# Too cool - 1936 Hetchins Brilliant



## bulldog1935 (Nov 7, 2016)

Not mine, but a beautiful restoration posted on CR


----------



## Dale Alan (Nov 7, 2016)

That is one beautiful bike,amazing detail.


----------



## Underground Bicycle Shop (Nov 7, 2016)

Stunning from front to back


----------



## fordmike65 (Nov 7, 2016)

@Velocipedist Co.


----------



## bulldog1935 (Nov 9, 2016)

fordmike65 said:


> @Velocipedist Co.



I followed the member's link and not sure of the significance, but this bike is in Adelaide, SA, Australia.


----------



## fordmike65 (Nov 9, 2016)

bulldog1935 said:


> I followed the member's link and not sure of the significance, but this bike is in Adelaide, SA, Australia.

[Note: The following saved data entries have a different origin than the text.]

/-- A decoded command is performed on the instance that accepted it (R70, R79). -/
theorem step_decoded_command {i : Instr} (hready : (s.engine k).cmdReady = true) (hd : decode k cmd arg = .ok i) :
    step s = exec i (acceptCommand k (popInput rest s)) := by
  rw [step_action hin]
  simp [performAction, issueCommand, performDecoded, hready, hd]

/-- A SEED_ARRAY issued on a ready instance, in the cases of its length (R103, R183, R184). -/
theorem step_seedArray_outcome (hready : (s.engine k).cmdReady = true)
    (hd : decode k cmd arg = .ok (.seedArray (arg.setWidth 64))) : ∃ t, step s = .next t ∧
      ((arg.toNat = 0 ∧ t.engine k = raise .invalidArgument (s.engine k)) ∨
       (keyLenMax (s.engine k).kmem < arg.toNat ∧ t.engine k = raise .keyLengthExceeded (s.engine k)) ∨
       (1 ≤ arg.toNat ∧ arg.toNat ≤ keyLenMax (s.engine k).kmem ∧ (t.engine k).rspStatus = 0)) := by
  obtain ⟨t, ht, he⟩ := exec_seedArray (acceptCommand k (popInput rest s)) arg
  replace he : t.engine k = seedArray arg.toNat ((acceptCommand k (popInput rest s)).engine k) := he
  have hcases := seedArray_cases arg.toNat ((acceptCommand k (popInput rest s)).engine k)
  rw [← he, raise_accepted, raise_accepted, acceptCommand_engine_same, popInput_engine] at hcases
  refine ⟨t, (step_decoded_command hin hready hd).trans ht, ?_⟩
  rcases hcases with hzero | hlong | ⟨hpos, hmax, hok⟩
  · exact .inl hzero
  · exact .inr (.inl hlong)
  · exact .inr (.inr ⟨hpos, hmax, by rw [hok, complete_rspStatus]⟩)

/-- What a step makes of the ready instance a command is issued on: one of the three raised statuses and nothing else, or
status `OK` (R180, R181). -/
theorem step_command_outcome (hready : (s.engine k).cmdReady = true) : ∃ t, step s = .next t ∧
    (((cmd.toNat = 0 ∨ 7 < cmd.toNat) ∧ t.engine k = raise .illegalCommand (s.engine k)) ∨
     (cmd = 0x02#8 ∧ arg.toNat = 0 ∧ t.engine k = raise .invalidArgument (s.engine k)) ∨
     (cmd = 0x02#8 ∧ keyLenMax (s.engine k).kmem < arg.toNat ∧
       t.engine k = raise .keyLengthExceeded (s.engine k)) ∨
     (1 ≤ cmd.toNat ∧ cmd.toNat ≤ 7 ∧
       (cmd = 0x02#8 → 1 ≤ arg.toNat ∧ arg.toNat ≤ keyLenMax (s.engine k).kmem) ∧
       (t.engine k).rspStatus = 0)) := by
  cases hd : decode k cmd arg with
  | error r =>
    refine ⟨_, step_rejected_command hin hready hd, .inl ⟨cmd_outside_map_of_rejected hd, ?_⟩⟩
    rw [illegalCommand_accepted_engine, popInput_engine]
    rfl
  | ok i =>
    rcases decode_seedArray_or_other hd with ⟨rfl, rfl⟩ | ⟨hcmd, hmin, hmax, hi⟩
    · obtain ⟨t, ht, ⟨hL, he⟩ | ⟨hL, he⟩ | ⟨hpos, hmax, hok⟩⟩ := step_seedArray_outcome hin hready hd
      · exact ⟨t, ht, .inr (.inl ⟨rfl, hL, he⟩)⟩
      · exact ⟨t, ht, .inr (.inr (.inl ⟨rfl, hL, he⟩))⟩
      · exact ⟨t, ht, .inr (.inr (.inr ⟨by decide, by decide, fun _ => ⟨hpos, hmax⟩, hok⟩))⟩
    · obtain ⟨t, ht, hok⟩ := exec_status_ok hi (acceptCommand k (popInput rest s))
      exact ⟨t, (step_decoded_command hin hready hd).trans ht,
        .inr (.inr (.inr ⟨hmin, hmax, fun h => absurd h hcmd, hok⟩))⟩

Was hoping he'd check this bike out. He has at least one Hetchins.


----------



## bulldog1935 (Nov 14, 2016)

here's another bike with Marsh handlebars
a Bates of comparable age


----------



## Freqman1 (Nov 14, 2016)

One of these days I want me one of these curly stay bikes! V/r Shawn


----------



## fatbike (Nov 16, 2016)

bulldog1935 said:


> Not mine, but a beautiful restoration posted on CR



Very cool bike, restored or not. Thx for sharing.


----------



## fatbike (Nov 16, 2016)

bulldog1935 said:


> here's another bike with Marsh handlebars
> a Bates of comparable age



Bates! My favorite. Nice!


----------



## bulldog1935 (Nov 18, 2016)

Freqman1 said:


> One of these days I want me one of these curly stay bikes! V/r Shawn



curly stays and forks were the original suspension bike - they were built to act as springs.


----------